Я поведаю вам историю книги, которая лежит на дне Атлантического океана.

Возможно, развязка этой истории вам знакома, о ней тотчас возвестили газеты, а некоторое время спустя были написаны и книги. Когда в ночь с 14 на 15 апреля 1912 года ввиду берегов Ньюфаундленда затонул «Титаник», одной из самых невосполнимых потерь стал единственный в мире экземпляр рукописи «Рубайят» Омара Хайяма, персидского мудреца, поэта и астронома.

О самой катастрофе мне нечего добавить: уже подсчитано, скольких людей она лишила жизни, каков урон, понесенный владельцами компании. С тех пор минуло шесть лет. Меня занимает лишь судьба того полнокровного творения человеческого духа, воплощенного с помощью бумаги и чернил, чьим недостойным хранителем я являлся краткий миг. Ведь это я, Бенжамен О. Лесаж, вырвал его из цепких объятий его родной Азии.

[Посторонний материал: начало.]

/-- R154: the byte that ends a frame brings the judgement. -/
theorem receiveByte_last {p : List Byte} {b : Byte} {n : Nat} (hn : arg16 (p ++ [b]) 0 = n)
    (hlast : p.length + 1 = 7 + n) (s : State) :
    receiveByte b (s.withRx (partialRx n p)) = judgeFrame (p ++ [b]) n (s.withRx (partialRx n p)) := by
  have hphase : (s.withRx (partialRx n p)).rx.phase = .check :=
    (if_neg (by omega)).trans (if_neg (by omega))
  have hbuffer : (s.withRx (partialRx n p)).rx.bytes = p := rfl
  have hlength : ¬ (p ++ [b]).length < 7 + n := by simp; omega
  simp only [receiveByte_check hphase, hbuffer, hn]
  exact if_neg hlength

/-! ### A whole request frame -/

/-- R151: the bytes the CRC of a request frame covers. -/
def requestCovered (seq aux : Byte) (payload : List Byte) : List Byte :=
  le16 payload.length ++ [0x01, seq, aux] ++ payload

/-- R150: a request frame after its sync. -/
def requestBytes (seq aux : Byte) (payload : List Byte) : List Byte :=
  requestCovered seq aux payload ++ crcField (requestCovered seq aux payload)

theorem linkFrame_request (seq aux : Byte) (payload : List Byte) :
    linkFrame 0x01 seq aux payload = 0xA5#8 :: requestBytes seq aux payload := rfl

theorem requestCovered_length (seq aux : Byte) (payload : List Byte) :
    (requestCovered seq aux payload).length = 5 + payload.length := by
  simp [requestCovered, le16]
  omega

theorem requestBytes_length (seq aux : Byte) (payload : List Byte) :
    (requestBytes seq aux payload).length = 7 + payload.length := by
  simp only [requestBytes, List.length_append, requestCovered_length, crcField, le16, List.length_cons, List.length_nil]
  omega

/-- R150: the length field of a payload the link can carry. -/
theorem arg16_requestBytes (seq aux : Byte) {payload : List Byte} (h : payload.length ≤ 1024) :
    arg16 (requestBytes seq aux payload) 0 = payload.length := by
  change (byteOf payload.length).toNat + 256 * (byteOf (payload.length / 256)).toNat = payload.length
  simp only [byteOf, BitVec.toNat_ofNat]
  omega

/-- R154: the receiver finds the CRC, the kind, the seq and the payload of a whole request frame. -/
theorem judgeFrame_requestBytes (seq aux : Byte) (payload : List Byte) (s : State) :
    judgeFrame (requestBytes seq aux payload) payload.length s = offerFrame ⟨seq, payload⟩ (hunt s) := by
  have htake : (requestBytes seq aux payload).take (5 + payload.length) = requestCovered seq aux payload := by
    rw [← requestCovered_length seq aux payload]
    exact List.take_left
  have hdrop : (requestBytes seq aux payload).drop (5 + payload.length) = crcField (requestCovered seq aux payload) := by
    rw [← requestCovered_length seq aux payload]
    exact List.drop_left
  have hpayload : ((requestBytes seq aux payload).drop 5).take payload.length = payload := List.take_left
  rw [judgeFrame_request (by rw [htake, hdrop]) rfl, hpayload]
  rfl

/-- R153, R154: from HUNT a whole request frame is offered to the slots, the outbound halves following each byte. -/
theorem foldl_receiveWhole_request {s : State} (hrx : s.rx = ⟨.hunt, []⟩) (hbits : s.wire.bits = [])
    (hmode : s.linkMode ≠ none) (seq aux : Byte) {payload : List Byte} (hlong : payload.length ≤ 1024) :
    (linkFrame 0x01 seq aux payload).foldl (fun acc b => receiveWhole b acc) s =
      wholeEnded (offerFrame ⟨seq, payload⟩
        ((requestBytes seq aux payload).foldl (fun w _ => wholeEnded w) (wholeBegun s))) := by
  have hlength := requestBytes_length seq aux payload
  have hn := arg16_requestBytes seq aux hlong
  have hjudge := judgeFrame_requestBytes seq aux payload
  rw [linkFrame_request]
  generalize hfull : requestBytes seq aux payload = full at *
  obtain ⟨q, last, rfl⟩ : ∃ q last, full = q ++ [last] :=
    ⟨full.dropLast, full.getLast (by intro h; rw [h] at hlength; simp at hlength; omega),
      (List.dropLast_append_getLast _).symm⟩
  simp only [List.length_append, List.length_cons, List.length_nil] at hlength
  have hready := linkReady_wholeBegun hbits hmode
  have hsync : receiveWhole 0xA5#8 s =
      (wholeEnded (wholeBegun s)).withRx (partialRx (arg16 (q ++ [last]) 0) []) := by
    have hphase : (wholeBegun s).rx.phase = .hunt := by rw [(wholeBegun_outbound s).rx, hrx]
    rw [receiveWhole_eq hbits hmode, receiveByte_hunt hphase, if_pos rfl]
    exact wholeEnded_withRx (wholeBegun s) ⟨.header, []⟩
  have hmost := foldl_receiveWhole_partial (full := q ++ [last]) (p := []) (q := q) (by omega)
    (List.prefix_append q [last]) (by simp only [List.length_nil]; omega) hready.ended
  have hbefore : (q.foldl (fun w _ => wholeEnded w) (wholeEnded (wholeBegun s))) =
      (q ++ [last]).foldl (fun w _ => wholeEnded w) (wholeBegun s) := by
    rw [List.foldl_const, List.foldl_const, List.length_append, List.length_singleton, Function.iterate_succ_apply]
  rw [List.foldl_cons, List.foldl_append, hsync, hmost, hbefore]
  have hend := foldl_wholeEnded_ready hready (q ++ [last])
  have hkept : ((q ++ [last]).foldl (fun w _ => wholeEnded w) (wholeBegun s)).rx = ⟨.hunt, []⟩ := by
    rw [((wholeBegun_outbound s).trans (foldl_wholeEnded_outbound _ _)).rx, hrx]
  generalize (q ++ [last]).foldl (fun w _ => wholeEnded w) (wholeBegun s) = before at hend hkept ⊢
  have hhunt (rx : Receiver) : hunt (before.withRx rx) = before := by
    change { before with rx := ⟨.hunt, []⟩ } = before
    rw [← hkept]
  rw [List.foldl_cons, List.foldl_nil, List.nil_append, hn,
    receiveWhole_eq (hend.withRx _).1 (hend.withRx _).linkMode_ne, (hend.withRx _).begun, receiveByte_last hn (by omega),
    hjudge, hhunt]

/-- R153, R163: out of hard reset RECEIVE_FRAME is its bytes one after another (log 1). -/
theorem exec_receiveFrame {s : State} (hreset : s.inReset = false) (bytes : List Byte) :
    exec (.receiveFrame bytes) s = .next (bytes.foldl (fun acc b => receiveWhole b acc) s) := by
  change execReceiveFrame bytes s = _
  rw [execReceiveFrame, hreset]
  rfl

/-- Settles O57. -/
theorem requestFramesArriveWhole : Obligations.RequestFramesArriveWhole := by
  unfold Obligations.RequestFramesArriveWhole
  refine ⟨fun s seq aux payload hreset hrx hbits hmode hlong => ?_, fun s => ⟨fun hreset => ⟨fun bytes => ?_, fun e => ?_⟩,
    fun hreset => ⟨?_, fun b bytes t ht => ?_⟩⟩⟩
  · intro frame before
    have hexec : exec (.receiveFrame frame) s = .next (wholeEnded (offerFrame ⟨seq, payload⟩ before)) := by
      rw [exec_receiveFrame hreset]
      exact congrArg _ (foldl_receiveWhole_request hrx hbits hmode seq aux hlong)
    have hkept : OutboundFrameOnly s before := (wholeBegun_outbound s).trans (foldl_wholeEnded_outbound _ _)
    refine ⟨rfl, List.take_left, ?_, fun i hi hfree hlower => ?_, fun hfull => ?_⟩
    · change (requestBytes seq aux payload).length + 1 = _
      rw [requestBytes_length]
      omega
    · rw [hexec, offerFrame_free _ hi (hkept.slots ▸ hfree) (hkept.slots ▸ hlower), hkept.slots, hkept.arrival]
    · rw [hexec, offerFrame_full _ (hkept.slots ▸ hfull)]
  · exact if_pos hreset
  · exact if_pos hreset
  · rw [exec_receiveFrame hreset]
    rfl
  · rw [exec_receivedByte hreset, lineEvent_whole] at ht
    cases ht
    have hkept : (receiveWhole b s).inReset = false := by
      obtain ⟨_, _, _, _, _, _, _, _, h⟩ := receiveWhole_frame b s
      rw [h]
      exact hreset
    rw [exec_receiveFrame hreset, exec_receiveFrame hkept]
    rfl

end Sys2Proof.Machine
end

Ведь это в моем багаже попало оно на «Титаник». Ведь это мой надменный век положил конец его существованию, длившемуся не одно столетие.

С тех пор мир все больше обагряется кровью и погружается во тьму, а мне жизнь так больше ни разу и не улыбнулась. Я намеренно отстранился от себе подобных, чтобы слышать один голос памяти, лелеять одну простодушную надежду и созерцать одно видение: наступает завтра, и защищенная прочным золотым корпусом ларца, нетронутая тленом рукопись поднимается из мутных морских глубин, обогащенная еще одной страницей — подводной одиссеей. Пальцам снова дано открыть ее, перелистать, а плененным красотой очам проследить за ее необычайной судьбой, изложенной на полях и неотделимой от судьбы ее создателя с его первыми рифмами, первыми пьянительными успехами и страхами. А попутно и за историей секты ассасинов.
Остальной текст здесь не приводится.